Stored data
▬▬▬▬▬▬▬▬▬▬
-- ==== Sys2Proof/Machine/Ports.lean ====
section
/-!
DEFINITION. The read-only outputs: STATUS (10_state.md R45), the output ports (R46) and the Response (42_decoder.md
R162). They are functions of the state, so reading one changes nothing (R46, R69).
-/

namespace Sys2Proof.Machine

/-- STATUS, most significant field first (R45). -/
def State.status (s : State) : BitVec 32 :=
  0#16 ++ s.illCause.code ++ BitVec.ofBool s.ill ++ BitVec.ofBool s.rcLoading ++ s.decCause ++ s.decFailPhase.code ++
    BitVec.ofBool s.decStatusOk ++ BitVec.ofBool s.decFidMatch ++ BitVec.ofBool s.decCrcOk ++ s.decState.code ++
    BitVec.ofBool s.encBusy

/-- Port `status` (R46). -/
def State.portStatus (s : State) : BitVec 32 := s.status
/-- Port `crc_out` (R46). -/
def State.portCrcOut (s : State) : Byte := s.crcAcc
/-- Port `enc_fid` (R46). -/
def State.portEncFid (s : State) : Half := s.encFid
/-- Port `enc_len` (R46). -/
def State.portEncLen (s : State) : Half := s.encLen
/-- Port `enc_remain` (R46). -/
def State.portEncRemain (s : State) : Half := s.encRemain
/-- Port `enc_crc` (R46). -/
def State.portEncCrc (s : State) : Byte := s.encCrc
/-- Port `dec_expect` (R46). -/
def State.portDecExpect (s : State) : Half := s.decExpect
/-- Port `dec_fid` (R46). -/
def State.portDecFid (s : State) : Half := s.decFid
/-- Port `dec_len` (R46). -/
def State.portDecLen (s : State) : Half := s.decLen
/-- Port `dec_flags` (R46). -/
def State.portDecFlags (s : State) : Byte := s.decFlags
/-- Port `dec_crc_calc` (R46). -/
def State.portDecCrcCalc (s : State) : Byte := s.decCrcCalc
/-- Port `dec_crc_rx` (R46). -/
def State.portDecCrcRx (s : State) : Byte := s.decCrcRx
/-- Port `dec_payload(i)`: the byte only in BodyComplete and below DEC_LEN, else 0x00 (R46). -/
def State.portDecPayload (s : State) (i : Nat) : Byte :=
  if s.decState = .bodyComplete ∧ i < s.decLen.toNat then Memory.read s.decPayload i else 0x00#8
/-- Port `rc(i)` (R46). -/
def State.portRc (s : State) (i : BitVec 4) : Half := s.rcRead i
/-- Port `ill_op` (R46). -/
def State.portIllOp (s : State) : Byte := s.illOp

/-- A Response: function id and payload, with the flags byte, the two checksums and the result flags (R162). -/
structure Response where
  fid : Half
  payload : List Byte
  flags : Byte
  crcCalc : Byte
  crcRx : Byte
  crcOk : Bool
  fidMatch : Bool
  statusOk : Bool
  deriving DecidableEq, Repr

/-- The Response, present exactly in BodyComplete, also after a checksum mismatch (R162, R172). -/
def State.response (s : State) : Option Response :=
  if s.decState = .bodyComplete then
    some
      { fid := s.decFid
        payload := (List.range s.decLen.toNat).map s.portDecPayload
        flags := s.decFlags
        crcCalc := s.decCrcCalc
        crcRx := s.decCrcRx
        crcOk := s.decCrcOk
        fidMatch := s.decFidMatch
        statusOk := s.decStatusOk }
  else none

/-- R240: how the host sees that an operation has finished. -/
def State.encDone (s : State) : Bool := !s.encBusy
def State.decDone (s : State) : Bool := s.decState == .bodyComplete || s.decState == .failed
def State.rcLoadDone (s : State) : Bool := !s.rcLoading

end Sys2Proof.Machine
end

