-- ==== Sys2Proof/Laws/Event.lean ====
section
/-!
SUPPORT. What one event can do, said once: `CmdEffect` lists every next state of a command word, and each other event
is the state function its rule gives. Invariants and frames are case analyses over these.
-/

namespace Sys2Proof.Machine

/-- Every next state a command word with OP `op` can lead to from `s` (R98, R122 to R210). -/
inductive CmdEffect (s : State) (op : Byte) : State → Prop where
  | rejected (c : IllCause) (hc : c ≠ .none) : CmdEffect s op (s.raiseIllegal c op)
  | nop (h : op = Opcode.nop) : CmdEffect s op s
  | crcClr (h : op = Opcode.crcClr) : CmdEffect s op { s with crcAcc := 0x00#8 }
  | crcByte (b : Byte) (h : op = Opcode.crcByte) : CmdEffect s op { s with crcAcc := crc8Update s.crcAcc b }
  | encWhole (fid : Half) (h : op = Opcode.encStart) (hb : s.encBusy = false) :
    CmdEffect s op { s with
      tx := s.tx ++ (requestPreamble ++ headerRegion fid 0#16 ++ [crc8 (headerRegion fid 0#16)])
      encFid := fid, encLen := 0#16, encRemain := 0#16, encCrc := crc8 (headerRegion fid 0#16), encBusy := false }
  | encOpen (fid len : Half) (h : op = Opcode.encStart) (hb : s.encBusy = false) (hl : len ≠ 0#16) :
    CmdEffect s op { s with
      tx := s.tx ++ (requestPreamble ++ headerRegion fid len)
      encFid := fid, encLen := len, encRemain := len, encCrc := crc8 (headerRegion fid len), encBusy := true }
  | encLast (b : Byte) (h : op = Opcode.encData) (hb : s.encBusy = true) (hr : s.encRemain = 1#16) :
    CmdEffect s op { s with
      tx := s.tx ++ [b, crc8Update s.encCrc b]
      encCrc := crc8Update s.encCrc b, encRemain := 0#16, encBusy := false }
  | encMore (b : Byte) (h : op = Opcode.encData) (hb : s.encBusy = true) (hr : s.encRemain ≠ 1#16) :
    CmdEffect s op { s with
      tx := s.tx ++ [b], encCrc := crc8Update s.encCrc b, encRemain := s.encRemain - 1#16, encBusy := true }
  | encRc (h : op = Opcode.encRc) (hb : s.encBusy = false) :
    CmdEffect s op { s with
      tx := s.tx ++ (requestPreamble ++ headerRegion fidSetRawRcId 32#16 ++ s.rcSerialize ++
        [crc8 (headerRegion fidSetRawRcId 32#16 ++ s.rcSerialize)])
      encFid := fidSetRawRcId, encLen := 32#16, encRemain := 0#16
      encCrc := crc8 (headerRegion fidSetRawRcId 32#16 ++ s.rcSerialize) }
  | decStart (fid : Half) (h : op = Opcode.decStart) (ha : s.decState.active = false) :
    CmdEffect s op { s with
      decExpect := fid, decTail := [], decHdr := Vector.replicate 8 0x00#8, decHcnt := 0#4, decFlags := 0x00#8
      decFid := 0#16, decLen := 0#16, decPcnt := 0#16, decCrcCalc := 0x00#8, decCrcRx := 0x00#8
      decCrcOk := false, decFidMatch := false, decStatusOk := false, decFailPhase := .none
      decState := .scanning, timer := some 0 }
  | rcSet (index : BitVec 4) (value : Half) (h : op = Opcode.rcSet) : CmdEffect s op (s.rcWrite index value)
  | rcLoadBegin (h : op = Opcode.rcLoadBegin) (hl : s.rcLoading = false) :
    CmdEffect s op { s with rcLoading := true, rcLcnt := 0#5 }
  | rcLoadStage (value : Half) (h : op = Opcode.rcLoadVal) (hl : s.rcLoading = true) (hc : s.rcLcnt.toNat < 16) :
    CmdEffect s op { s with
      rcStage := s.rcStage.set s.rcLcnt.toNat value hc, rcLcnt := BitVec.ofNat 5 (s.rcLcnt.toNat + 1) }
  | rcLoadDrop (h : op = Opcode.rcLoadVal) (hl : s.rcLoading = true) (hc : 16 ≤ s.rcLcnt.toNat) : CmdEffect s op s
  | rcLoadEnd (h : op = Opcode.rcLoadEnd) (hl : s.rcLoading = true) :
    CmdEffect s op { s with rc := s.committedRc, rcLoading := false, rcLcnt := 0#5 }

/-- Every command word has a next state, and it is one of these (R234, R236: the block never stops). -/
theorem runCommand_effect (w : CmdWord) (s : State) : ∃ t, runCommand w s = .next t ∧ CmdEffect s (opField w) t := by
  cases hd : decodeCommand w with
  | error r => exact ⟨_, runCommand_error hd s, .rejected _ (by cases r <;> simp [rejectCause])⟩
  | ok i =>
    rw [runCommand_ok hd]
    unfold decodeCommand at hd
    simp only [] at hd
    split at hd
    · obtain ⟨rfl, -⟩ := formatN_ok hd
      exact ⟨_, rfl, .nop (by assumption)⟩
    split at hd
    · obtain ⟨rfl, -⟩ := formatN_ok hd
      exact ⟨_, rfl, .crcClr (by assumption)⟩
    split at hd
    · obtain ⟨b, rfl, -⟩ := formatB_ok hd
      exact ⟨_, rfl, .crcByte b (by assumption)⟩
    split at hd
    · rename_i hop
      obtain ⟨fid, len, rfl, -⟩ := formatFL_ok hd
      cases hb : s.encBusy
      · by_cases hl : len = 0#16
        · subst hl
          exact ⟨_, execEncStart_whole fid hb, .encWhole fid hop hb⟩
        · exact ⟨_, execEncStart_open fid hb hl, .encOpen fid len hop hb hl⟩
      · exact ⟨_, execEncStart_busy fid len hb, by rw [hop]; exact .rejected _ (by simp)⟩
    split at hd
    · rename_i hop
      obtain ⟨b, rfl, -⟩ := formatB_ok hd
      cases hb : s.encBusy
      · exact ⟨_, execEncData_idle b hb, by rw [hop]; exact .rejected _ (by simp)⟩
      · by_cases hr : s.encRemain = 1#16
        · exact ⟨_, execEncData_last b hb hr, .encLast b hop hb hr⟩
        · exact ⟨_, execEncData_more b hb hr, .encMore b hop hb hr⟩
    split at hd
    · rename_i hop
      obtain ⟨rfl, -⟩ := formatN_ok hd
      cases hb : s.encBusy
      · exact ⟨_, execEncRc_idle hb, .encRc hop hb⟩
      · exact ⟨_, execEncRc_busy hb, by rw [hop]; exact .rejected _ (by simp)⟩
    split at hd
    · rename_i hop
      obtain ⟨fid, rfl, -⟩ := formatHalf_ok hd
      cases ha : s.decState.active
      · exact ⟨_, execDecStart_inactive fid ha, .decStart fid hop ha⟩
      · exact ⟨_, execDecStart_active fid ha, by rw [hop]; exact .rejected _ (by simp)⟩
    split at hd
    · obtain ⟨index, value, rfl, -⟩ := formatIV_ok hd
      exact ⟨_, rfl, .rcSet index value (by assumption)⟩
    split at hd
    · rename_i hop
      obtain ⟨rfl, -⟩ := formatN_ok hd
      cases hl : s.rcLoading
      · exact ⟨_, execRcLoadBegin_closed hl, .rcLoadBegin hop hl⟩
      · exact ⟨_, execRcLoadBegin_open hl, by rw [hop]; exact .rejected _ (by simp)⟩
    split at hd
    · rename_i hop
      obtain ⟨value, rfl, -⟩ := formatHalf_ok hd
      cases hl : s.rcLoading
      · exact ⟨_, execRcLoadVal_closed value hl, by rw [hop]; exact .rejected _ (by simp)⟩
      · by_cases hc : s.rcLcnt.toNat < 16
        · exact ⟨_, execRcLoadVal_stage value hl hc, .rcLoadStage value hop hl hc⟩
        · exact ⟨_, execRcLoadVal_full value hl (by omega), .rcLoadDrop hop hl (by omega)⟩
    split at hd
    · rename_i hop
      obtain ⟨rfl, -⟩ := formatN_ok hd
      cases hl : s.rcLoading
      · exact ⟨_, execRcLoadEnd_closed hl, by rw [hop]; exact .rejected _ (by simp)⟩
      · exact ⟨_, execRcLoadEnd_open hl, .rcLoadEnd hop hl⟩
    cases hd

/-- What a command word's next state can be. -/
theorem cmdEffect_of_handle {w : CmdWord} {s t : State} (h : handle (.cmd w) s = .next t) :
    CmdEffect s (opField w) t := by
  obtain ⟨u, hu, he⟩ := runCommand_effect w s
  rw [handle, hu] at h
  injection h with h
  exact h ▸ he

/-- Every event has a next state (R236). -/
theorem handle_next (e : Event) (s : State) : ∃ t, handle e s = .next t := by
  cases e with
  | cmd w => exact (runCommand_effect w s).imp fun _ h => h.1
  | wire bs => exact ⟨_, runWire_eq bs s⟩
  | arrive b => exact ⟨_, rfl⟩
  | rx => exact ⟨_, rfl⟩
  | timeout => exact ⟨_, rfl⟩
  | elapse d => exact ⟨_, rfl⟩
  | reset => exact ⟨_, rfl⟩

end Sys2Proof.Machine
end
▬▬▬▬▬▬▬▬▬▬
- _TASK TO CARRY OUT_: Reproduce the lines of the entries above from the one with "payload : List Byte" to the one with "payload := (List.range", both included, exactly and without any other line.

- _WRITTEN REPLY_:
  payload : List Byte
  flags : Byte
  crcCalc : Byte
  crcRx : Byte
  crcOk : Bool
  fidMatch : Bool
  statusOk : Bool
  deriving DecidableEq, Repr

/-- The Response, present exactly in BodyComplete, also after a checksum mismatch (R162, R172). -/
def State.response (s : State) : Option Response :=
  if s.decState = .bodyComplete then
    some
      { fid := s.decFid
        payload := (List.range s.decLen.toNat).map s.portDecPayload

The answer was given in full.